HallowQueen costumes directly supports operation underground railroad for the rescue of victims of human trafficking and their rehabilitation
Help a good cause and get some awesome stuff!
C'MON, JUST DO IT!!! <3

further details will be availible soon, anyone interested in being a part of this, please feel free to chat me up!


----------



## DuranWolf (Jun 3, 2017)

I'm going to MFF! I'll definitely check out your booth.


----------



## RivendellWolf (Jun 9, 2017)

For some reason I thought MFF was this month. I just found out its in late November/Early December. I'm making plans to be there!


----------



## DuranWolf (Jun 9, 2017)

Anthrocon starts on June 29 in Pittsburgh.


----------



## RivendellWolf (Jun 9, 2017)

Ahh! That must have been my source of confusion. At least there are still rooms at adjoining hotels at MFF, so I can make plans to be there. MFF will be the "big con" debut of my suit, although the official debut will be at Anthro Weekend Utah.


----------



## DuranWolf (Jun 9, 2017)

I'll be at MFF! Maybe we'll bump into each other there!


----------



## RivendellWolf (Jun 9, 2017)

Cool!
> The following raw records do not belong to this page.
-- ==== Sys2Proof/Machine/Tap.lean ====
section
/-! DEFINITION. The Tap (R439, R440): sampling of retired Kettle instructions. -/

namespace Sys2Proof.Machine

/-- Base of the Tap page. -/
def tapB : Nat := pageBase .caskTap 0

/-- Whether the Tap counts an operation code under a KIND (R439). -/
def tapEligible (kind op : Nat) : Bool :=
  match kind with
  | 0 => true
  | 1 => (0x18 ≤ op && op ≤ 0x1F) || op == 0x2C
  | 2 => ([0x30, 0x31, 0x32, 0x33, 0x34, 0x35, 0x37, 0x38] : List Nat).contains op
  | _ => false

/-- The FIFO, its level and EV453 (R440). -/
def State.setTap (s : State) (l : List TapRec) : State :=
  (({ s with tap := { s.tap with fifo := l } }).pf tapB F.caskTap_TAP_LEVEL_LEVEL l.length).level 453 (l != []) 0

/-- A sample enters the FIFO, or is discarded. -/
def State.tapPush (s : State) (r : TapRec) : State :=
  if s.tap.fifo.length < 256 then s.setTap (s.tap.fifo ++ [r]) else s.inc tapB F.caskTap_TAP_LEVEL_LOST

/-- An instruction word `w` at `pc` of core Kk, issued at `stamp`, retires after `lat` cycles. `res`: the resource that
cost the most wait cycles; `addr`: its data address or index. The 0 to 15 that add to PERIOD are a free value (log entry
59). -/
def State.tapRetire (s : State) (k pc w stamp lat res : Nat) (addr : Option Nat) (fault : Bool) : State :=
  if s.run .caskTap 0 ∧ s.on tapB F.caskTap_TAP_CTL_EN ∧ bitOf (s.gf tapB F.caskTap_TAP_CTL_CLUSTERS) (k / 8)
      ∧ tapEligible (s.gf tapB F.caskTap_TAP_CTL_KIND) (w / 2 ^ 26) then
    let r := s.fresh 4
    let (target, s1) := match s.tap.target with
      | some t => (t, s)
      | none => (s.gf tapB F.caskTap_TAP_CTL_PERIOD + r.1.toNat, r.2)
    if s1.tap.count + 1 < target then
      { s1 with tap := { s1.tap with count := s1.tap.count + 1, target := some target } }
    else
      let s2 : State := { s1 with tap := { s1.tap with count := 0, target := none } }
      if lat < s2.gf tapB F.caskTap_TAP_FILT_MIN_LAT then s2
      else
        s2.tapPush ⟨2 ^ 31 + k * 2 ^ 26 + min 4095 lat * 2 ^ 14 + pc, w,
          2 ^ 31 * b2n addr.isSome + 2 ^ 28 * res + 2 ^ 27 * b2n fault + addr.getD 0 % 2 ^ 24, stamp⟩
  else s

/-- The pop of TAP_POP. -/
def State.popTap (s : State) : Nat × State :=
  match s.tap.fifo with
  | [] => (0, s)
  | r :: rest =>
    let s1 := ((s.setTap rest).pf tapB F.caskTap_TAP_POP_LAST_LAST r.w0).pf tapB F.caskTap_TAP_W1_DATA r.w1
    (r.w0, (s1.pf tapB F.caskTap_TAP_W2_DATA r.w2).pf tapB F.caskTap_TAP_W3_DATA r.w3)

/-- TAP_POP: a read of TAP_POP, of one word or of two. -/
def execTapPop (ndw : Nat) (s : State) : Answer := .next (s.popRead .caskTap 0 (tapB + 0x048) ndw State.popTap)

/-- SRST of the Tap page empties its FIFO (R441). -/
def State.tapSrst (s : State) : State := s.setTap []

end Sys2Proof.Machine
end

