-- ==== Sys2Proof/Machine/Read.lean ====
section
/-! DEFINITION. Reads: what a register shows (R44, R47, R51, R64), the pops of RC registers (R58 to R61), and the words of
BAR2 (R43, R44, Tables 2-2, 3-4 and 5-8). -/

namespace Sys2Proof.Machine

/-! ### Registers -/

/-- The pop of LOG_POP (R59, Table 2-11). -/
def State.popLog (s : State) : Nat × State :=
  match s.log with
  | [] => (0, s)
  | r :: rest =>
    let b := pageBase .evt 0
    let w := 0x80000000 + r.detail % 256 * 0x10000 + r.source % 512
    let s1 := ({ s with log := rest }.pf b F.evt_LOG_LAST_LAST w).pf b F.evt_LOG_STAMP_STAMP r.stamp
    (w, s1.logLevels)

/-- The pop of an RC register: page kind, page number, offset. -/
def popAt (k : PageKind) (i o : Nat) : Option (State → Nat × State) :=
  match k with
  | .evt => if o = 0x094 then some State.popLog else none
  | .emac => if o = 0x060 then some (State.popStamp i) else none
  | .t1s => if o = 0x058 then some (State.popSegStamp i) else none
  | .sigNode => if o = 0x04C then some State.popNode else none
  | .sigGlobal => if o = 0x064 then some State.popTmo else none
  | .caskTap => if o = 0x048 then some State.popTap else none
  | .timePulse => if o = 0x104 then some (State.popCap 0) else if o = 0x124 then some (State.popCap 1) else none
  | .kilnMain => if o = 0x0AC then some State.popRng else none
  | _ => none

/-- PAGE_STS as the page state machine stands (Tables 2-3 to 2-5, R47). -/
def State.pageSts (s : State) (k : PageKind) (i : Nat) : Nat :=
  if k.noState then 2
  else
    let b := pageBase k i
    let rest := 16 * s.gf b hdrPendEn + 8 * s.gf b hdrFault
    match s.pst k i with
    | .off => rest
    | .run => rest + 2 + b2n (s.workInFlight k i)
    | .quiescing => rest + 5
    | .held => rest
    | .resetting => rest + 1

/-- The word a block register shows: what follows the clock or a queue is taken from it. -/
def State.shown (s : State) (k : PageKind) (i o : Nat) : Nat :=
  let w := (s.rd (pageBase k i + o)).toNat
  match popAt k i o with
  | some pop => (pop s).1
  | none =>
    match k with
    | .evt =>
      if o = 0x08C then putBits w 10 0 s.log.length
      else if 0x0A0 ≤ o ∧ o < 0x0E0 then
        let g := (o - 0x0A0) / 4
        maskOf ((List.range 32).filter fun b => s.evPend (32 * g + b))
      else w
    | .timeClock => if o = 0x040 then s.now % 2 ^ 32 else if o = 0x044 then s.now / 2 ^ 32 % 2 ^ 32 else w
    | .ktl => (s.ktlShown i o).getD w
    | .crc => if o = 0x054 then s.unitSts i else w
    | .hostEgress => if i < 16 then ((s.showGates i).rd (pageBase k i + o)).toNat else w
    | .caskRec => if o = 0x0A0 then s.cask.opsec else w
    | _ => w

/-- The user page's view of a performance counter (R438). -/
def State.userCount (s : State) (o : Nat) : Nat :=
  let c := (o - 0x080) / 16
  let r := o % 16
  if 0x080 ≤ o ∧ o < 0x180 ∧ (r = 4 ∨ r = 8) ∧ s.on (pageBase .caskCnt 0) (F.caskCnt_PSEL_USER_RD.at (16 * c)) then
    (s.rd (pageBase .caskCnt 0 + o)).toNat
  else 0

/-- The word of a BAR0 offset with no side effect: what its BAR2 alias returns (R4, R41, R44, R51, R64). -/
def State.peekReg (s : State) (off : Nat) : Nat :=
  match pageOf (off / 0x1000) with
  | none => 0
  | some (k, i) =>
    let o := off % 0x1000 / 4 * 4
    if !s.grade.hasPage k i then 0
    else if s.dieLost && lineDiePage k then 0xFFFFFFFF
    else if !s.domOn (pageDomain k i) then (if o = 0 then (s.rd (pageBase k i)).toNat else 0)
    else if k = .caskUser then (if o < 8 then (s.rd (pageBase k i + o)).toNat else s.userCount o)
    else if o = 0x010 then s.pageSts k i
    else if o < 0x028 then (s.rd (pageBase k i + o)).toNat
    else if o < 0x040 ∨ absentReg s.grade k i o then 0
    else s.shown k i o

/-- A BAR0 read of one word; only the first address of a transaction pops (R58, R61). -/
def State.regRead (s : State) (off : Nat) (first : Bool) : Nat × State :=
  match pageOf (off / 0x1000) with
  | none => (0, s)
  | some (k, i) =>
    match popAt k i (off % 0x1000 / 4 * 4) with
    | none => (s.peekReg off, s)
    | some pop => if first ∧ s.alive k i then pop s else (s.peekReg off, s)

/-! ### The Tun queue state (Tables 3-1 to 3-4) -/

/-- The 16 bytes of a cell's header (Tables 3-1 to 3-3). -/
def FabCell.header (x : FabCell) : Bytes :=
  let mcast := 1 < (onesOf 24 x.info.targets).length
  let out := if mcast then 0 else (onesOf 24 x.info.targets).headD 0
  let first := x.j == 0
  let b0 := (if first then 0x40 else 0x80) + 32 * b2n x.last + 16 * b2n mcast + 8 * b2n x.bad + x.info.tc % 8
  leBytes 1 b0 ++ leBytes 1 (8 * x.info.src + x.info.epoch % 8) ++ leBytes 1 (8 * out) ++ leBytes 1 (8 * x.idx)
    ++ leBytes 1 x.rtag ++ leBytes 1 x.j ++ beBytes 2 x.info.tag
    ++ (if first then beBytes 2 (x.info.member % 4 * 0x4000 + x.info.len % 0x4000) ++ beBytes 2 x.info.ctx ++ beBytes 4 x.info.stamp
      else leBytes 1 (x.payload.length % 128) ++ List.replicate 7 0)

/-- A word of a slice's queue state and the bits of it that are open: Table 3-4 names something that the slice does not
hold now (the head of an empty list, the entry behind the last, what a free entry or cell contains; log entry 94). -/
def Slice.word (t : Slice) (pending : Nat → Nat) (o : Nat) : Nat × Nat :=
  let freeC : List Nat := (if t.fresh < 32768 then [t.fresh] else []) ++ (t.returned ++ t.just).take 1
  let freeE : List Nat := (if t.freshE < 65536 then [t.freshE] else []) ++ t.returnedE.take 1
  let number (l : List Nat) : Nat × Nat := match l with
    | [] => (0, 0xFFFF)
    | x :: _ => (x, 0)
  if o < 0xC00 then
    let l := (t.lists.find? fun l => pairNo l.out l.tc == o / 16).map (·.entries) |>.getD []
    match o % 16 / 4 with
    | 0 => number (l.map (·.no))
    | 1 => number (l.reverse.map (·.no))
    | 2 => (l.length, 0)
    | _ => (pending (o / 16), 0)
  else if 0x1000 ≤ o ∧ o < 0x1010 then
    match o % 16 / 4 with
    | 0 => (32768 - t.fresh + t.returned.length + t.just.length, 0)
    | 1 => (65536 - t.freshE + t.returnedE.length, 0)
    | 2 => number freeC
    | _ => number freeE
  else if 0x10000 ≤ o ∧ o < 0x50000 then
    let e := (o - 0x10000) / 4
    match t.lists.find? (fun l => l.entries.any fun x => x.no == e) with
    | none => (0, 0xFFFFFFFF)
    | some l =>
      match l.entries.dropWhile (fun x => x.no != e) with
      | [] => (0, 0xFFFFFFFF)
      | x :: rest =>
        let next := number (rest.map (·.no))
        (2 ^ 31 * b2n (x.group == 0) + 2 ^ 16 * x.buf + next.1, next.2)
  else if 0x50000 ≤ o ∧ o < 0x70000 then
    match t.bufs.find? (fun x => x.no == (o - 0x50000) / 4) with
    | none => (0, 0x300)
    | some x => (256 * x.pos + x.refs, 0)
  else if 0x80000 ≤ o ∧ o < 0x100000 then
    match t.bufs.find? (fun x => x.no == (o - 0x80000) / 16) with
    | none => (0, 0xFFFFFFFF)
    | some x => (leAt x.cell.header (o % 16 / 4 * 4) 4, 0)
  else (0, 0)

/-- A word of the Tun region; absent slices and gaps read 0. -/
def State.tunRead (s : State) (off : Nat) : Nat × State :=
  let n := (off - 0x0B000000) / 0x200000
  if n < s.grade.slices ∧ s.domOn (pageDomain .fabSlice n) then
    let pending (q : Nat) : Nat := (s.fab.groups.filter fun g => pairNo g.out g.tc == q).length
    let w := (s.tun n).word pending (off % 0x200000)
    if w.2 = 0 then (w.1, s)
    else
      let r := s.fresh 32
      (w.1 + natAnd r.1.toNat w.2, r.2)
  else (0, s)

/-! ### BAR2 -/

/-- A word of BAR2; nothing pops (R44). A read of LPDDR4X can meet an uncorrectable line (R306); what an uncorrectable
word of a Kettle memory reads is open (log entry 53). `again`: a later word of a line that its request has read already.
-/
def State.bar2Read (s : State) (off0 : Nat) (again : Bool := false) : Nat × State :=
  let off := off0 / 4 * 4
  if off < 0x04000000 then (s.peekReg off, s)
  else if 0x051B0000 ≤ off ∧ off < 0x051C0000 then
    let m := s.meterAt ((off - 0x051B0000) / 16)
    (match off % 16 / 4 with
      | 0 => m.c / 2 ^ 20
      | 1 => m.e / 2 ^ 20
      | 2 => b2n m.red
      | _ => m.last % 2 ^ 32, s)
  else if off < 0x08000000 then (s.b2w off, s)
  else if off < 0x09000000 then (s.cacheWord off, s)
  else if off < 0x0A000000 then
    (if off < 0x09010000 then leAt (s.nodeBytes ((off - 0x09000000) / 16)) (off % 16) 4 else 0, s)
  else if off < 0x0B000000 then
    if s.ktlBad.contains off then
      let r := s.fresh 32
      (r.1.toNat, r.2)
    else (s.b2w off, s)
  else if off < 0x0C000000 then s.tunRead off
  else if off < 0x20000000 then (0, s)
  else if off < 0x40000000 then s.apertureRead (off - 0x20000000) again
  else (0, s)

/-- A read at an address of the 32-bit form: the word, and whether the address lies in some space (R65). -/
def State.busRead (s : State) (addr : Nat) (first : Bool) : Nat × Bool × State :=
  match placeOf addr with
  | .bar0 off => let r := s.regRead (off / 4 * 4) first; (r.1, true, r.2)
  | .bar2 off => let r := s.bar2Read off; (r.1, true, r.2)
  | .nowhere => (0, false, s)

/-- The same read as BAR2 reads it (R44, R477). -/
def State.busPeek (s : State) (addr : Nat) : Nat × State :=
  match placeOf addr with
  | .bar0 off => (s.peekReg (off / 4 * 4), s)
  | .bar2 off => s.bar2Read off
  | .nowhere => (0, s)

end Sys2Proof.Machine
end

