-- ==== Sys2Proof/WellFormed.lean ====
section
/-! DEFINITION. Which commands are well formed: operands within the ranges that the specification gives what they name
(page numbers and offsets of BAR0 and BAR2, ports, channels, queues, slots, events and the like). A command outside
them names nothing; its meaning leaves the state unchanged or is that of the bits it has. -/

namespace Sys2Proof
Hope to see you there.


----------



## HallowQueen (Jun 9, 2017)

ROOM PARTAAAAAAAAY! <3


----------



## DuranWolf (Jun 9, 2017)

That would be fun!


----------



## RivendellWolf (Jun 16, 2017)

Woooo! Just registered and booked my hotel for MFF!


----------



## riuken (Jul 23, 2017)

I hope to see you, and to attend your party, how much is there to donate?


----------



## RivendellWolf (Nov 28, 2017)

Just a heads to the few who have been watching this thread, I'm 90% sure Hallow Queen will not make it to MFF this year. I'm hoping to arrange a meetup of FAF furs during the con at some point. Send me a PM here or on Twitter @Ryvahn if you're interested.


----------



## Deleted member 82554 (Nov 28, 2017)

Will there be any chlorine attacks at said con this year?


----------



## RivendellWolf (Nov 28, 2017)

Mr. Fox said:


> Will there be any chlorine attacks at said con this year?


The only gas attacks this year at the con will be the direct result of something I ate!


----------